◆ DESCRIPTION OF THE TASK: Which of the lines below mention the word "objects"? Pull each one out.

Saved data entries
-- ==== Sys2Proof/Machine/Dop.lean ====
section
/-! DEFINITION. The Dariz Object Protocol: fragments, sessions, operations, notifications, and the I3C sideband (R494, R500 to R519, R522, R523, R545). -/

namespace Sys2Proof.Machine

/-! ### Selections (R494) -/

/-- Keys of the objects that hold one value for each session. -/
def selectKeys : List Nat :=
  [okey 0x3002 1, okey 0x3002 2, okey 0x4401 1, okey 0x4401 2, okey 0x5100 1, okey 0x2801 1, okey 0x1800 4]

/-- The selections that a dictionary lists. -/
def selectsOf (objs : NMap Nat) : NMap Nat := objs.filter fun p => selectKeys.contains p.1

/-- A dictionary under given selections. -/
def withSelects (objs sel : NMap Nat) : NMap Nat :=
  selectKeys.foldl (fun m k => match nmGet sel k with
    | some v => nmSet m k v
    | none => nmErase m k) objs

/-- Runs an operation under a path's selections and answers them as the operation leaves them; a start in between leaves the defaults. -/
def Dev.selecting {α : Type} (d : Dev) (sel : NMap Nat) (f : Dev → Dev × α) : Dev × NMap Nat × α :=
  let (e, a) := f { d with objs := withSelects d.objs sel }
  if e.pow.mgmt ≠ 2 then (e, [], a) else ({ e with objs := withSelects e.objs (selectsOf d.objs) }, selectsOf e.objs, a)

/-! ### Operations (R505 to R508, R513) -/

/-- What an operation answers beside its code, which stands in the device's answer: result and data, or nothing yet. -/
abbrev DopAns := Option (Nat × List Byte)

/-- An operation that ends with a code. -/
def ended (d : Dev) : Dev × DopAns := (d, some (0, []))

/-- Whether row 4 of R507 refuses an operation: a reserved operation code (R506), a reserved field or a reserved index. -/
def opReserved (r : OpRec) : Bool := r.op = 0 || decide (10 < r.op) || r.res != 0 || (decide (0x8000 ≤ r.index) && decide (r.index < 0xF000))

/-- The response record of an operation: it is sent, and kept among the session's last 32 (R505, R508). -/
def Dev.respond (d : Dev) (id : Nat) (reqId : Nat) (a : DopAns) : Dev :=
  match a with
  | none => d
  | some (arg, data) =>
    (d.updSession id fun s => s.remember ⟨reqId, d.answer, arg, data⟩).emit (.dop id reqId d.answer arg data)

/-- An operation of a session: a request identifier among the kept records is answered again and not executed (R508); the rest is under rows 3 and 4 of R507 and then the operation's own checks. While the management firmware does not run, nothing answers. -/
def Dev.dopOp (d : Dev) (id : Nat) (r : OpRec) (f : Session → Dev → Dev × DopAns) : Dev :=
  if d.pow.mgmt ≠ 2 then d
  else
    match d.session? id with
    | none => d.bump 0x1100 6 1
    | some s =>
      match s.kept.find? fun k => k.reqId = r.reqId with
      | some k => ((d.updSession id fun s => { s with nextSeq := s.nextSeq + 1, lastUse := d.time }).emit
          (.dop id r.reqId k.code k.arg k.data)).answers k.code
      | none =>
        if opReserved r then (d.reply cReservedNonzero).respond id r.reqId (some (0, []))
        else
          let (e, sel, a) := d.selecting s.selects (f s)
          (e.updSession id fun s => { s with selects := sel, lastUse := d.time }).respond id r.reqId a

/-- An anonymous operation: only READ and DESCRIBE of Observer objects outside the session and security ranges, while dop.anon_read is 1 (R513). -/
def Dev.anonOp (d : Dev) (r : OpRec) (allowed : Bool) (f : Dev → Dev × DopAns) : Dev :=
  if d.pow.mgmt ≠ 2 then d
  else
    let closed (i : Nat) : Bool := (decide (0x1100 ≤ i) && decide (i < 0x1200)) || (decide (0x7000 ≤ i) && decide (i < 0x7100))
    let observer := (findObj r.index r.sub).all fun o => o.role = 0
    let (e, a) : Dev × DopAns :=
      if d.objD 0x1100 3 0 = 0 || !allowed || closed r.index || !observer then ended ((d.bump 0x1100 6 1).reply cAuthFailed)
      else if opReserved r then ended (d.reply cReservedNonzero)
      else
        let (e, _, a) := d.selecting d.dop.anonSelects f
        (e, a)
    match a with
    | none => e
    | some (arg, data) => e.emit (.dop 0 r.reqId e.answer arg data)

/-- An operation of a session, or an anonymous one. -/
def Dev.operate (d : Dev) (who : Option Nat) (r : OpRec) (anon : Bool) (f : Nat → Nat → Dev → Dev × DopAns) : Dev :=
  match who with
  | some id => d.dopOp id r fun s => f id s.role
  | none => d.anonOp r anon (f 0 0)

/-! ### READ and DESCRIBE -/

/-- CMD objects that return a long-operation status word when read (R282, R333, R358, R419, R462, R524). -/
def statusCmds : List Nat :=
  [okey 0x4403 7, okey 0x3103 4, okey 0x5002 5, okey 0x5102 6, okey 0x6102 1, okey 0x6105 1, okey 0x6105 2, okey 0x6105 5,
   okey 0x6105 6, okey 0x6105 7, okey 0x6202 5, okey 0x1002 1]

/-- Rows 5 to 7 of R507 for an operation on an object that `permits` allows. -/
def Dev.opCheck (role : Nat) (r : OpRec) (permits : ObjDef → Bool) : Except Code ObjDef :=
  match findObj r.index r.sub with
  | none => .error cBadArgument
  | some o =>
    if role < o.role then .error cRoleInsufficient
    else if !permits o then .error cBadArgument
    else .ok o

/-- READ: the value in force, or with the stage flag the pending value of a Reset-class object (R491, R495, R505). -/
def Dev.readOp (d : Dev) (role : Nat) (r : OpRec) : Dev × DopAns :=
  match Dev.opCheck role r fun o => !o.isDomain && (o.access = 0 || o.access = 2 || o.access = 3
    || (o.access = 4 && statusCmds.contains (okey r.index r.sub))) with
  | .error c => ended (d.reply c)
  | .ok o =>
    let v := d.objRead o r.index r.sub
    let v := if r.stage && o.apply = 5 then (nmGet d.sec.store.resets (okey r.index r.sub)).getD v else v
    (d, some (0, natLe v (if o.access = 4 then 4 else o.len)))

◆ RESULT:
/-- Keys of the objects that hold one value for each session. -/
/-- An anonymous operation: only READ and DESCRIBE of Observer objects outside the session and security ranges, while dop.anon_read is 1 (R513). -/
/-- CMD objects that return a long-operation status word when read (R282, R333, R358, R419, R462, R524). -/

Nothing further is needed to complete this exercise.